[Collected data]
-- ==== Sys2Proof/Machine/Restore.lean ====
section
/-! DEFINITION. REBUILD from a stripe (R191 to R193) and RESTORE with its broadcast tree (R194 to R200). -/

namespace Sys2Proof.Machine

open Host (Outcome)

/-! ### Manifests (R183, R191) -/

/-- A manifest read through a pointer: its bytes, or the offset of what is wrong: MAGIC, VERSION, LENGTH, MDIGEST, no entry for
the shard, PARAMS and OPTIMIZER that differ from the descriptor's. -/
def State.readManifest (s : State) (p : Word64) (n : Nat) (x : Option Shard) : State × Except Nat (List Byte) :=
  match s.ptrRead 1 p 64 with
  | (s, .error o) => (s, .error o)
  | (s, .ok h) =>
    let len := natAt h 0x18 8
    if natAt h 0 4 ≠ 0x464E4D42 then (s, .error 0)
    else if natAt h 4 2 ≠ 1 then (s, .error 4)
    else if len < 64 || !s.ptrOk p len then (s, .error 0x18)
    else
      match s.ptrRead 1 p len with
      | (s, .error o) => (s, .error o)
      | (s, .ok m) =>
        if granuleDigest (m.drop 64) ≠ word64At m 0x38 then (s, .error 0x38)
        else
          match entryOff m n with
          | none => (s, .error 0x0E)
          | some o =>
            match x with
            | none => (s, .ok m)
            | some x =>
              if natAt m (o + 2) 1 % 16 ≠ x.optimizer then (s, .error (o + 2))
              else if natAt m (o + 8) 5 ≠ x.params then (s, .error (o + 8))
              else (s, .ok m)

/-- A loading command of a shard leaves it EMPTY. -/
def State.loadFails (s : State) (n : Nat) : State := s.setShardState n Sh.empty

/-- A verified shard is presented: digest table, manifest, committed epoch, LIVE (R162, R193, R195). -/
def State.presentShard (s : State) (n : Nat) (x : Shard) (m : List Byte) : State :=
  let e := manShard m n
  let s := s.dockWrite (x.tableAddr 0) (e.bdt.flatMap wordBytes)
  let s := s.keepManifest n e.epoch m
  (s.put F.BH_SH_EPOCH_COMMITTED [n] e.epoch).setShardState n Sh.live

/-! ### Chunks (R198) -/

/-- The payload of a chunk: the weights of a block in OUT_FMT under RNE, then the scales. -/
def chunkPayload (f : Fmt) (block : List Byte) : List Byte :=
  let r := encodeTensor f ((List.range 1024).map fun i => (decodeVal .fp32 (blockWord block i), Rnd.rne))
  r.1 ++ r.2

def Restore.child (r : Restore) (n : Nat) : Bool :=
  match r.tree[n]? with
  | some t => (n ≠ 0 && t.parent = r.node) || r.adopted.contains n
  | none => false

/-- The children served, the adopted ones among them. -/
def Restore.children (r : Restore) : List Nat := (List.range r.tree.length).filter fun n => n ≠ r.node && r.child n

/-- A chunk sent to one node: CHUNK to a module, RESULT to a member. -/
def State.sendChunk (s : State) (r : Restore) (n c : Nat) (payload : List Byte) : State :=
  match r.tree[n]? with
  | none => s
  | some t =>
    if t.isModule then
      s.askBh t.endpoint ⟨Bt.chunk, 0, r.shard, r.epoch, 0, 0, c, 0, 0, (manShard r.manifest r.shard).sdigest⟩ payload
    else
      match (s.ctx r.moor).table.findIdx? fun x => x.1 = t.endpoint with
      | none => s
      | some i =>
        let e := elemBytes r.outFmt 1024
        s.sendResult r.moor i c 0 0 (c * e) r.outFmt (payload.take e) (payload.drop e)
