-- ==== Sys2Proof/Machine/Dispatch.lean ====
section
/-! DEFINITION. The meaning of each command: one arm per constructor of Instr, each one call. -/

namespace Sys2Proof.Machine

open Host (Outcome)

* _Directions for this task_
Search the records for the word "block". Copy each line where it appears.

* _Result below_
/-- The payload of a chunk: the weights of a block in OUT_FMT under RNE, then the scales. -/
def chunkPayload (f : Fmt) (block : List Byte) : List Byte :=
  let r := encodeTensor f ((List.range 1024).map fun i => (decodeVal .fp32 (blockWord block i), Rnd.rne))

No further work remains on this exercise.